确定了道子口中的对手之后,人们愈发对云缺好奇起来,一眼不眨的盯着滕云峰的看台。
大长老陈词沉吟了一下,道:
「滕云峰弟子云缺,你可愿替宗门出战,挑战道子。」
大长老开口,不容弟子反驳,说的是询问语气,实际上没人敢不从。
人们认为云缺肯定要登台。
「不愿。」
出乎所有人预料,云缺一口回绝了大长老,而且回绝得理直气壮。
陈词的长眉挑了两下,他也没想到自己身为大长老,说得这么客气了,居然还有弟子直接回绝。
「为何?」
陈词耐心很好,没有动怒,而是询问道。
「弟子于十日前午时押入剑牢,现在是戴罪之身,应该午时才被放出来,午时之前,我没资格参加百峰大会。

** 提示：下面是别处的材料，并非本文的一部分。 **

/-- The evaluation in progress: the segments handed over and not yet done, the policy as it stood when it began, λ_ref,
the counts of R78, whether the input is degraded, and whether the reference was lost (R79). -/
structure Evaluation where
  remaining : List Segment
  policy    : Policy
  refLevel  : Nat
  evaluated : Nat
  saturated : Nat
  degraded  : Bool
  refLost   : Bool
  stage     : EvalStage
deriving DecidableEq, Repr

/-- Phases of the Command Unit (R119). -/
inductive CommandPhase where
  | free | checking | frame | roundTrip | readySearch | startSearch | data
deriving DecidableEq, Repr

/-- The values a command captures when its start checks pass (R122), with the transmission sequence (R124). -/
structure Captured where
  address     : Nat
  bitOrder    : BitOrder
  nibbleOrder : NibbleOrder
  levelOn     : Nat
  threshold   : Nat
  periods     : Nat
  busyLimit   : Nat
  attempts    : Nat
  sequence    : List Bool
deriving DecidableEq, Repr

/-- The Command Unit (R119). -/
structure CommandUnit where
  phase      : CommandPhase
  captured   : Option Captured
  bit        : Nat
  interval   : Nat
  startCount : Nat
  litRun     : Bool
  collector  : List Bool
  attempt    : Nat
  status     : Option Word
  telemetry  : Option Telemetry
deriving DecidableEq, Repr

/-- A report queue with its overflow marker and its binding (R155, R156). -/
structure ReportQueue where
  records  : List Record
  overflow : Bool
  binding  : Option Channel
deriving DecidableEq, Repr
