/-! ### WRITE_LINE_SETUP -/

/-- Some field lies outside its range, with L from the new m (R2, step 1). -/
def setupOutside (m k refLag settle : Nat) : Bool :=
  outside 11 15 m || outside 0 6 k || outside 1 255 settle || outside 32 (seqLength m - 33) refLag

/-- The line side is not idle, or a watch point is enabled (R2, step 2). -/
def State.lineNotIdle (s : State) : Bool :=
  s.current.isSome || !s.workQueue.isEmpty || !s.isolationQueue.isEmpty || s.anyEnabled

/-- A present housing lies too far out for the new L, or the reference lag is not below the first (R2, step 3). -/
def State.setupLagOrder (s : State) (m refLag : Nat) : Bool :=
  (repeaters.any fun h => (s.housing h).present && decide (seqLength m - 32 ≤ (s.housing h).lag)) ||
    match repeaters.find? fun h => (s.housing h).present with
    | none => false
    | some h => decide ((s.housing h).lag ≤ refLag)

/-- The Line Setup replaced, with every centre lag back at its nominal lag (R3). -/
def State.storeLineSetup (s : State) (setup : LineSetup) : State :=
  let s := { s with lineSetup := setup }
  s.updatePairs allHousings (fun h w => { w with centre := s.nominalLag h }) allPairs

/-- The checks of WRITE_LINE_SETUP (R2). -/
def State.writeLineSetup (s : State) (h : Handed) : State :=
  s.decided h
    [(s.lacksTables h, .notClaimed),
     (setupOutside (h.word 0) (h.word 1) (h.word 2) (h.word 3), .outOfRange),
     (s.lineNotIdle, .lineNotIdle),
     (s.setupLagOrder (h.word 0) (h.word 2), .lagOrder)]
    ((s.storeLineSetup ⟨h.word 0, h.word 1, h.word 2, h.word 3⟩).accepted h false [])

/-- WRITE_LINE_SETUP (R2, R3). -/
def execWriteLineSetup (ch : Channel) (s : State) : Host.Outcome State Fault Refusal :=
  serve s ch .writeLineSetup fun h s => s.writeLineSetup h

/-! ### WRITE_HOUSING -/

/-- The entry that the words of a WRITE_HOUSING with present yes give; none when a dialect word is not an encoding
(R18, R184). -/
def Handed.housingEntry? (h : Handed) : Option HousingEntry :=
  match bitOrder? (h.word 4), nibbleOrder? (h.word 5), onOff? (h.word 6), onOff? (h.word 7) with
  | some b, some n, some long, some swap => some ⟨true, h.word 2, h.word 3, b, n, long, swap⟩
  | _, _, _, _ => none

/-- Another present housing holds the address (R19, step 3). -/
def State.addressTaken (s : State) (n address : Nat) : Bool :=
  repeaters.any fun i => decide (i ≠ n) && (s.housing i).present && decide ((s.housing i).address = address)

/-- The nearest present housing below: housing 0 when there is none nearer (R19, step 4). -/
def State.presentBelow (s : State) (n : Nat) : Nat := ((List.range n).reverse.find? s.present).getD 0

/-- The nearest present housing above (R19, step 4). -/
def State.presentAbove (s : State) (n : Nat) : Option Nat :=
  ((List.range (192 - n)).map (· + (n + 1))).find? s.present

/-- The lag does not stand strictly between those of the neighbours (R19, step 4). -/
def State.housingLagOrder (s : State) (n lag : Nat) : Bool :=
  decide (lag ≤ s.nominalLag (s.presentBelow n)) ||
    match s.presentAbove n with
    | none => false
    | some a => decide (s.nominalLag a ≤ lag)

/-- An entry written, with the centre lags of its watch points (R21). -/
def State.storeHousing (s : State) (n : Nat) (e : HousingEntry) : State :=
  (s.setHousing n e).updatePairs [n] (fun _ w => { w with centre := e.lag }) allPairs

/-- The checks of WRITE_HOUSING: present yes (R19), present no (R20), and a present word that is neither. -/
def State.writeHousing (s : State) (h : Handed) : State :=
  let n := h.word 0
  match onOff? (h.word 1) with
  | some true =>
    s.decided h
      [(s.lacksTables h, .notClaimed),
       (notRepeater n || outside 1 4094 (h.word 2) || outside 32 (s.len - 33) (h.word 3) || h.housingEntry?.isNone,
        .outOfRange),
       (s.enabledAt n, .watchPointEnabled),
       (s.addressTaken n (h.word 2), .duplicateAddress),
       (s.housingLagOrder n (h.word 3), .lagOrder)]
      ((s.storeHousing n (h.housingEntry?.getD (housingDefault n))).accepted h false [])
  | some false =>
    s.decided h
      [(s.lacksTables h, .notClaimed), (notRepeater n, .outOfRange), (s.enabledAt n, .watchPointEnabled)]
      ((s.storeHousing n (housingDefault n)).accepted h false [])
  | none => s.decided h [(s.lacksTables h, .notClaimed)] (s.answer h (.refusal .outOfRange))

/-- WRITE_HOUSING (R19, R20, R21). -/
def execWriteHousing (ch : Channel) (s : State) : Host.Outcome State Fault Refusal :=
  serve s ch .writeHousing fun h s => s.writeHousing h

/-! ### WRITE_TEMPLATE -/

/-- An enabled watch point selects the template (R23, step 2). -/
def State.templateInUse (s : State) (t : Nat) : Bool :=
  allPairs.any fun p => allHousings.any fun h => (s.wp p h).enabled && decide ((s.wp p h).template = t)

/-- A centre lag moved to the nearer end of nominal lag plus or minus half a width (R23). -/
def nearCentre (nominal width centre : Nat) : Nat := clampTo (nominal - width / 2) (nominal + width / 2) centre

/-- A template stored, with the centre lags of the watch points that select it (R23). -/
def State.storeTemplate (s : State) (t width limit : Nat) : State :=
  ({ s with templates := Memory.write templateDefault s.templates t ⟨width, min limit (width / 4)⟩ } : State).updatePairs
    allHousings
    (fun h w => if w.template = t then { w with centre := nearCentre (s.nominalLag h) width w.centre } else w) allPairs

/-- The checks of WRITE_TEMPLATE (R23). -/
def State.writeTemplate (s : State) (h : Handed) : State :=
  s.decided h
    [(s.lacksTables h, .notClaimed),
     (outside 0 3 (h.word 0) || decide (h.word 1 % 2 = 1) || outside 4 64 (h.word 1), .outOfRange),
     (s.templateInUse (h.word 0), .templateInUse)]
    ((s.storeTemplate (h.word 0) (h.word 1) (h.word 2)).accepted h (decide (h.word 1 / 4 < h.word 2)) [])

/-- WRITE_TEMPLATE (R23). -/
def execWriteTemplate (ch : Channel) (s : State) : Host.Outcome State Fault Refusal :=
  serve s ch .writeTemplate fun h s => s.writeTemplate h

/-! ### WRITE_WATCH_POINT, ENABLE_WATCH_POINTS, DISABLE_WATCH_POINTS -/

/-- The configuration fields written, the centre lag back at the nominal lag (R26). -/
def State.configure (s : State) (p : Pair) (n template : Nat) (q : RQ) (tracking : Bool) : State :=
  s.setWp p n { s.wp p n with template := template, queue := q, tracking := tracking, centre := s.nominalLag n }

/-- The checks of WRITE_WATCH_POINT (R26). -/
def State.writeWatchPoint (s : State) (h : Handed) : State :=
  let p := h.selector
  s.decided h
    [(s.lacksTables h, .notClaimed),
     (s.unfitted h || notHousing (h.word 0) || outside 0 3 (h.word 1) || (queue? (h.word 2)).isNone
        || (onOff? (h.word 3)).isNone, .outOfRange),
     (s.busy p, .pairBusy),
     ((s.wp p (h.word 0)).enabled, .watchPointEnabled)]
    ((s.configure p (h.word 0) (h.word 1) ((queue? (h.word 2)).getD .rq3) ((onOff? (h.word 3)).getD false)).accepted h
      false [])

/-- WRITE_WATCH_POINT (R26). -/
def execWriteWatchPoint (ch : Channel) (s : State) : Host.Outcome State Fault Refusal :=
  serve s ch .writeWatchPoint fun h s => s.writeWatchPoint h

/-- The housings first to last (R27). -/
def housingRange (first last : Nat) : List Nat := (List.range (last + 1 - first)).map (· + first)

/-- The records an enable changes: disabled ones of present housings (R27). -/
def State.toEnable (s : State) (p : Pair) (first last : Nat) : List Nat :=
  (housingRange first last).filter fun h => !(s.wp p h).enabled && s.present h
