-- ==== Sys2Proof/Machine/Core.lean ====
section
/-! DEFINITION. The machine handed to the host. -/

def Sys2Proof.core : Host.Core :=
  { State := Sys2Proof.Machine.State, Fault := Sys2Proof.Machine.Fault, Refusal := Sys2Proof.Machine.Refusal,
    step := Sys2Proof.Machine.step, reset := Sys2Proof.Machine.State.reset }
end

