/-- Every step keeps the line side consistent with the state of the current work, and a settle timer never past its limit
(log 23). The phase CHECK of a command in SELECT, which it includes, is the model's choice (log 17). -/
def Obligations.EveryStepKeepsLineConsistent : Prop :=
  ∀ s t, s.lineConsistent → step s = .next t → t.lineConsistent

/-- Every step keeps automatic work, queued or current, answering the confirmed verdict of its pair, and the Isolation Queue at
one entry at most, the line side consistent throughout (in SELECT the phase CHECK is the model's choice, log 17; the settle
timer never past its limit, log 23). -/
def Obligations.EveryStepKeepsIsolationFollowing : Prop :=
  ∀ s t, s.isolationFollows → step s = .next t → t.isolationFollows

/-- Every step keeps the tables within their ranges, the lags of present housings rising and their addresses distinct, and
every centre lag within its housing's allowed drift and the legal lags. -/
def Obligations.EveryStepKeepsCentresLegal : Prop :=
  ∀ s t, s.centresLegal → step s = .next t → t.centresLegal
end

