/-! ### markLost -/

@[simp] theorem State.resetAsserted_markLost (ch : Channel) : (s.markLost ch).resetAsserted = s.resetAsserted := rfl
@[simp] theorem State.presenceLine_markLost (ch : Channel) : (s.markLost ch).presenceLine = s.presenceLine := rfl
@[simp] theorem State.losInput_markLost (ch : Channel) : (s.markLost ch).losInput = s.losInput := rfl
@[simp] theorem State.confirmInput_markLost (ch : Channel) : (s.markLost ch).confirmInput = s.confirmInput := rfl
@[simp] theorem State.straps_markLost (ch : Channel) : (s.markLost ch).straps = s.straps := rfl
@[simp] theorem State.epoch_markLost (ch : Channel) : (s.markLost ch).epoch = s.epoch := rfl
@[simp] theorem State.channels_markLost (ch : Channel) : (s.markLost ch).channels = s.channels := rfl
@[simp] theorem State.views_markLost (ch : Channel) : (s.markLost ch).views = s.views := rfl
@[simp] theorem State.lineClaim_markLost (ch : Channel) : (s.markLost ch).lineClaim = s.lineClaim := rfl
@[simp] theorem State.tablesClaim_markLost (ch : Channel) : (s.markLost ch).tablesClaim = s.tablesClaim := rfl
@[simp] theorem State.alarms_markLost (ch : Channel) : (s.markLost ch).alarms = s.alarms := rfl
@[simp] theorem State.lineSetup_markLost (ch : Channel) : (s.markLost ch).lineSetup = s.lineSetup := rfl
@[simp] theorem State.housings_markLost (ch : Channel) : (s.markLost ch).housings = s.housings := rfl
@[simp] theorem State.templates_markLost (ch : Channel) : (s.markLost ch).templates = s.templates := rfl
@[simp] theorem State.watchPoints_markLost (ch : Channel) : (s.markLost ch).watchPoints = s.watchPoints := rfl
@[simp] theorem State.policies_markLost (ch : Channel) : (s.markLost ch).policies = s.policies := rfl
@[simp] theorem State.workQueue_markLost (ch : Channel) : (s.markLost ch).workQueue = s.workQueue := rfl
@[simp] theorem State.isolationQueue_markLost (ch : Channel) : (s.markLost ch).isolationQueue = s.isolationQueue := rfl
@[simp] theorem State.current_markLost (ch : Channel) : (s.markLost ch).current = s.current := rfl
@[simp] theorem State.position_markLost (ch : Channel) : (s.markLost ch).position = s.position := rfl
@[simp] theorem State.tagCounter_markLost (ch : Channel) : (s.markLost ch).tagCounter = s.tagCounter := rfl
@[simp] theorem State.generator_markLost (ch : Channel) : (s.markLost ch).generator = s.generator := rfl
@[simp] theorem State.chipTimer_markLost (ch : Channel) : (s.markLost ch).chipTimer = s.chipTimer := rfl
@[simp] theorem State.requested_markLost (ch : Channel) : (s.markLost ch).requested = s.requested := rfl
@[simp] theorem State.settleTimer_markLost (ch : Channel) : (s.markLost ch).settleTimer = s.settleTimer := rfl
@[simp] theorem State.clipCount_markLost (ch : Channel) : (s.markLost ch).clipCount = s.clipCount := rfl
@[simp] theorem State.cells_markLost (ch : Channel) : (s.markLost ch).cells = s.cells := rfl
@[simp] theorem State.allocation_markLost (ch : Channel) : (s.markLost ch).allocation = s.allocation := rfl
@[simp] theorem State.chipHistory_markLost (ch : Channel) : (s.markLost ch).chipHistory = s.chipHistory := rfl
@[simp] theorem State.intervals_markLost (ch : Channel) : (s.markLost ch).intervals = s.intervals := rfl
@[simp] theorem State.evaluation_markLost (ch : Channel) : (s.markLost ch).evaluation = s.evaluation := rfl
@[simp] theorem State.verdicts_markLost (ch : Channel) : (s.markLost ch).verdicts = s.verdicts := rfl
@[simp] theorem State.cmu_markLost (ch : Channel) : (s.markLost ch).cmu = s.cmu := rfl
@[simp] theorem State.queues_markLost (ch : Channel) : (s.markLost ch).queues = s.queues := rfl
@[simp] theorem State.homes_markLost (ch : Channel) : (s.markLost ch).homes = s.homes := rfl
@[simp] theorem State.pending_markLost (ch : Channel) : (s.markLost ch).pending = s.pending := rfl
@[simp] theorem State.answers_markLost (ch : Channel) : (s.markLost ch).answers = s.answers := rfl
@[simp] theorem State.deferred_markLost (ch : Channel) : (s.markLost ch).deferred = s.deferred := rfl

/-! ### loadProbe -/

@[simp] theorem State.resetAsserted_loadProbe : s.loadProbe.resetAsserted = s.resetAsserted := rfl
@[simp] theorem State.presenceLine_loadProbe : s.loadProbe.presenceLine = s.presenceLine := rfl
@[simp] theorem State.losInput_loadProbe : s.loadProbe.losInput = s.losInput := rfl
@[simp] theorem State.confirmInput_loadProbe : s.loadProbe.confirmInput = s.confirmInput := rfl
@[simp] theorem State.straps_loadProbe : s.loadProbe.straps = s.straps := rfl
@[simp] theorem State.epoch_loadProbe : s.loadProbe.epoch = s.epoch := rfl
@[simp] theorem State.channels_loadProbe : s.loadProbe.channels = s.channels := rfl
@[simp] theorem State.handed_loadProbe : s.loadProbe.handed = s.handed := rfl
@[simp] theorem State.answers_loadProbe : s.loadProbe.answers = s.answers := rfl
@[simp] theorem State.deferred_loadProbe : s.loadProbe.deferred = s.deferred := rfl
@[simp] theorem State.views_loadProbe : s.loadProbe.views = s.views := rfl
@[simp] theorem State.lineClaim_loadProbe : s.loadProbe.lineClaim = s.lineClaim := rfl
@[simp] theorem State.tablesClaim_loadProbe : s.loadProbe.tablesClaim = s.tablesClaim := rfl
@[simp] theorem State.alarms_loadProbe : s.loadProbe.alarms = s.alarms := rfl
@[simp] theorem State.lineSetup_loadProbe : s.loadProbe.lineSetup = s.lineSetup := rfl
@[simp] theorem State.housings_loadProbe : s.loadProbe.housings = s.housings := rfl
@[simp] theorem State.templates_loadProbe : s.loadProbe.templates = s.templates := rfl
@[simp] theorem State.watchPoints_loadProbe : s.loadProbe.watchPoints = s.watchPoints := rfl
@[simp] theorem State.policies_loadProbe : s.loadProbe.policies = s.policies := rfl
@[simp] theorem State.workQueue_loadProbe : s.loadProbe.workQueue = s.workQueue := rfl
@[simp] theorem State.isolationQueue_loadProbe : s.loadProbe.isolationQueue = s.isolationQueue := rfl
@[simp] theorem State.current_loadProbe : s.loadProbe.current = s.current := rfl
@[simp] theorem State.position_loadProbe : s.loadProbe.position = s.position := rfl
@[simp] theorem State.tagCounter_loadProbe : s.loadProbe.tagCounter = s.tagCounter := rfl
@[simp] theorem State.chipTimer_loadProbe : s.loadProbe.chipTimer = some ⟨0, 0⟩ := rfl
@[simp] theorem State.requested_loadProbe : s.loadProbe.requested = s.requested := rfl
@[simp] theorem State.settleTimer_loadProbe : s.loadProbe.settleTimer = s.settleTimer := rfl
@[simp] theorem State.clipCount_loadProbe : s.loadProbe.clipCount = s.clipCount := rfl
@[simp] theorem State.cells_loadProbe : s.loadProbe.cells = s.cells := rfl
@[simp] theorem State.allocation_loadProbe : s.loadProbe.allocation = s.allocation := rfl
@[simp] theorem State.chipHistory_loadProbe : s.loadProbe.chipHistory = s.chipHistory := rfl
@[simp] theorem State.intervals_loadProbe : s.loadProbe.intervals = s.intervals := rfl
@[simp] theorem State.evaluation_loadProbe : s.loadProbe.evaluation = s.evaluation := rfl
@[simp] theorem State.verdicts_loadProbe : s.loadProbe.verdicts = s.verdicts := rfl
@[simp] theorem State.cmu_loadProbe : s.loadProbe.cmu = s.cmu := rfl
@[simp] theorem State.queues_loadProbe : s.loadProbe.queues = s.queues := rfl
@[simp] theorem State.homes_loadProbe : s.loadProbe.homes = s.homes := rfl
@[simp] theorem State.pending_loadProbe : s.loadProbe.pending = s.pending := rfl

/-! ### allocate -/

@[simp] theorem State.resetAsserted_allocate (g : List Segment) : (s.allocate g).resetAsserted = s.resetAsserted := rfl
@[simp] theorem State.presenceLine_allocate (g : List Segment) : (s.allocate g).presenceLine = s.presenceLine := rfl
@[simp] theorem State.losInput_allocate (g : List Segment) : (s.allocate g).losInput = s.losInput := rfl
@[simp] theorem State.confirmInput_allocate (g : List Segment) : (s.allocate g).confirmInput = s.confirmInput := rfl
@[simp] theorem State.straps_allocate (g : List Segment) : (s.allocate g).straps = s.straps := rfl
@[simp] theorem State.epoch_allocate (g : List Segment) : (s.allocate g).epoch = s.epoch := rfl
@[simp] theorem State.channels_allocate (g : List Segment) : (s.allocate g).channels = s.channels := rfl
@[simp] theorem State.handed_allocate (g : List Segment) : (s.allocate g).handed = s.handed := rfl
@[simp] theorem State.answers_allocate (g : List Segment) : (s.allocate g).answers = s.answers := rfl
@[simp] theorem State.deferred_allocate (g : List Segment) : (s.allocate g).deferred = s.deferred := rfl
@[simp] theorem State.views_allocate (g : List Segment) : (s.allocate g).views = s.views := rfl
@[simp] theorem State.lineClaim_allocate (g : List Segment) : (s.allocate g).lineClaim = s.lineClaim := rfl
@[simp] theorem State.tablesClaim_allocate (g : List Segment) : (s.allocate g).tablesClaim = s.tablesClaim := rfl
@[simp] theorem State.alarms_allocate (g : List Segment) : (s.allocate g).alarms = s.alarms := rfl
@[simp] theorem State.lineSetup_allocate (g : List Segment) : (s.allocate g).lineSetup = s.lineSetup := rfl
@[simp] theorem State.housings_allocate (g : List Segment) : (s.allocate g).housings = s.housings := rfl
@[simp] theorem State.templates_allocate (g : List Segment) : (s.allocate g).templates = s.templates := rfl
@[simp] theorem State.watchPoints_allocate (g : List Segment) : (s.allocate g).watchPoints = s.watchPoints := rfl
@[simp] theorem State.policies_allocate (g : List Segment) : (s.allocate g).policies = s.policies := rfl
@[simp] theorem State.workQueue_allocate (g : List Segment) : (s.allocate g).workQueue = s.workQueue := rfl
@[simp] theorem State.isolationQueue_allocate (g : List Segment) : (s.allocate g).isolationQueue = s.isolationQueue := rfl
@[simp] theorem State.current_allocate (g : List Segment) : (s.allocate g).current = s.current := rfl
@[simp] theorem State.position_allocate (g : List Segment) : (s.allocate g).position = s.position := rfl
@[simp] theorem State.tagCounter_allocate (g : List Segment) : (s.allocate g).tagCounter = s.tagCounter := rfl
@[simp] theorem State.generator_allocate (g : List Segment) : (s.allocate g).generator = s.generator := rfl
@[simp] theorem State.chipTimer_allocate (g : List Segment) : (s.allocate g).chipTimer = s.chipTimer := rfl
@[simp] theorem State.requested_allocate (g : List Segment) : (s.allocate g).requested = s.requested := rfl
@[simp] theorem State.settleTimer_allocate (g : List Segment) : (s.allocate g).settleTimer = s.settleTimer := rfl
@[simp] theorem State.clipCount_allocate (g : List Segment) : (s.allocate g).clipCount = s.clipCount := rfl
@[simp] theorem State.allocation_allocate (g : List Segment) : (s.allocate g).allocation = g := rfl
@[simp] theorem State.chipHistory_allocate (g : List Segment) : (s.allocate g).chipHistory = s.chipHistory := rfl
@[simp] theorem State.intervals_allocate (g : List Segment) : (s.allocate g).intervals = s.intervals := rfl
@[simp] theorem State.evaluation_allocate (g : List Segment) : (s.allocate g).evaluation = s.evaluation := rfl
@[simp] theorem State.verdicts_allocate (g : List Segment) : (s.allocate g).verdicts = s.verdicts := rfl
@[simp] theorem State.cmu_allocate (g : List Segment) : (s.allocate g).cmu = s.cmu := rfl
@[simp] theorem State.queues_allocate (g : List Segment) : (s.allocate g).queues = s.queues := rfl
@[simp] theorem State.homes_allocate (g : List Segment) : (s.allocate g).homes = s.homes := rfl
@[simp] theorem State.pending_allocate (g : List Segment) : (s.allocate g).pending = s.pending := rfl

/-! ### idle -/

@[simp] theorem State.resetAsserted_idle : s.idle.resetAsserted = s.resetAsserted := rfl
@[simp] theorem State.presenceLine_idle : s.idle.presenceLine = s.presenceLine := rfl
@[simp] theorem State.losInput_idle : s.idle.losInput = s.losInput := rfl
@[simp] theorem State.confirmInput_idle : s.idle.confirmInput = s.confirmInput := rfl
@[simp] theorem State.straps_idle : s.idle.straps = s.straps := rfl
@[simp] theorem State.epoch_idle : s.idle.epoch = s.epoch := rfl
@[simp] theorem State.channels_idle : s.idle.channels = s.channels := rfl
@[simp] theorem State.handed_idle : s.idle.handed = s.handed := rfl
@[simp] theorem State.answers_idle : s.idle.answers = s.answers := rfl
@[simp] theorem State.deferred_idle : s.idle.deferred = s.deferred := rfl
@[simp] theorem State.views_idle : s.idle.views = s.views := rfl
@[simp] theorem State.lineClaim_idle : s.idle.lineClaim = s.lineClaim := rfl
@[simp] theorem State.tablesClaim_idle : s.idle.tablesClaim = s.tablesClaim := rfl
@[simp] theorem State.alarms_idle : s.idle.alarms = s.alarms := rfl
@[simp] theorem State.lineSetup_idle : s.idle.lineSetup = s.lineSetup := rfl
@[simp] theorem State.housings_idle : s.idle.housings = s.housings := rfl
@[simp] theorem State.templates_idle : s.idle.templates = s.templates := rfl
@[simp] theorem State.watchPoints_idle : s.idle.watchPoints = s.watchPoints := rfl
@[simp] theorem State.policies_idle : s.idle.policies = s.policies := rfl
@[simp] theorem State.workQueue_idle : s.idle.workQueue = s.workQueue := rfl
@[simp] theorem State.isolationQueue_idle : s.idle.isolationQueue = s.isolationQueue := rfl
@[simp] theorem State.current_idle : s.idle.current = none := rfl
@[simp] theorem State.position_idle : s.idle.position = s.position := rfl
@[simp] theorem State.tagCounter_idle : s.idle.tagCounter = s.tagCounter := rfl
@[simp] theorem State.generator_idle : s.idle.generator = s.generator := rfl
@[simp] theorem State.chipTimer_idle : s.idle.chipTimer = none := rfl
@[simp] theorem State.requested_idle : s.idle.requested = s.requested := rfl
@[simp] theorem State.settleTimer_idle : s.idle.settleTimer = none := rfl
@[simp] theorem State.clipCount_idle : s.idle.clipCount = s.clipCount := rfl
@[simp] theorem State.cells_idle : s.idle.cells = s.cells := rfl
@[simp] theorem State.allocation_idle : s.idle.allocation = [] := rfl
@[simp] theorem State.chipHistory_idle : s.idle.chipHistory = s.chipHistory := rfl
@[simp] theorem State.intervals_idle : s.idle.intervals = [] := rfl
@[simp] theorem State.evaluation_idle : s.idle.evaluation = none := rfl
@[simp] theorem State.verdicts_idle : s.idle.verdicts = s.verdicts := rfl
@[simp] theorem State.cmu_idle : s.idle.cmu = .reset := rfl
@[simp] theorem State.queues_idle : s.idle.queues = s.queues := rfl
@[simp] theorem State.homes_idle : s.idle.homes = s.homes := rfl
@[simp] theorem State.pending_idle : s.idle.pending = s.pending := rfl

」
云缺将执法殿长老褚千里的说辞给搬了出来。
陈词一听顿时没辙了,扫了眼褚千里,目光中略带不喜。
褚千里先给人家的资格剥夺了,现在还想让人家代表宗门出战,换成是陈词自己,他也不干呐。
是你们先给人家小鞋穿,现在又来求人家出手,哪有这种道理。
陈词不再言语。
琴瑟峰的老妪繁琴冷哼了一声,阴阳怪气的道:
「身为弟子,理
应为宗门出力,否则宗门不如养几条狗,来了外人的时候还能叫唤两声。」
这话显然在指桑骂槐。
云缺呵了一声,道:
「你家的狗叫得欢,让你家狗去咬他,刚才那个谁,排五百名的那条狗,去,咬死台上的假道士。」
贾冀正坐在繁琴身后疗伤呢,本来他见道子如此强横,居然要挑战云缺,立刻心头大喜,打算看云缺怎么出丑,不料人家云缺还没上场,先拿他当了狗。.
贾冀气得七窍生烟,又没忍住,再次喷了口老血,这下连境界都要不保了。
繁琴闻言大怒,喝斥道:「混账东西!你说谁家弟子是狗!」
区区一介弟子,胆敢羞辱自家门人,繁琴何时吃过这种亏。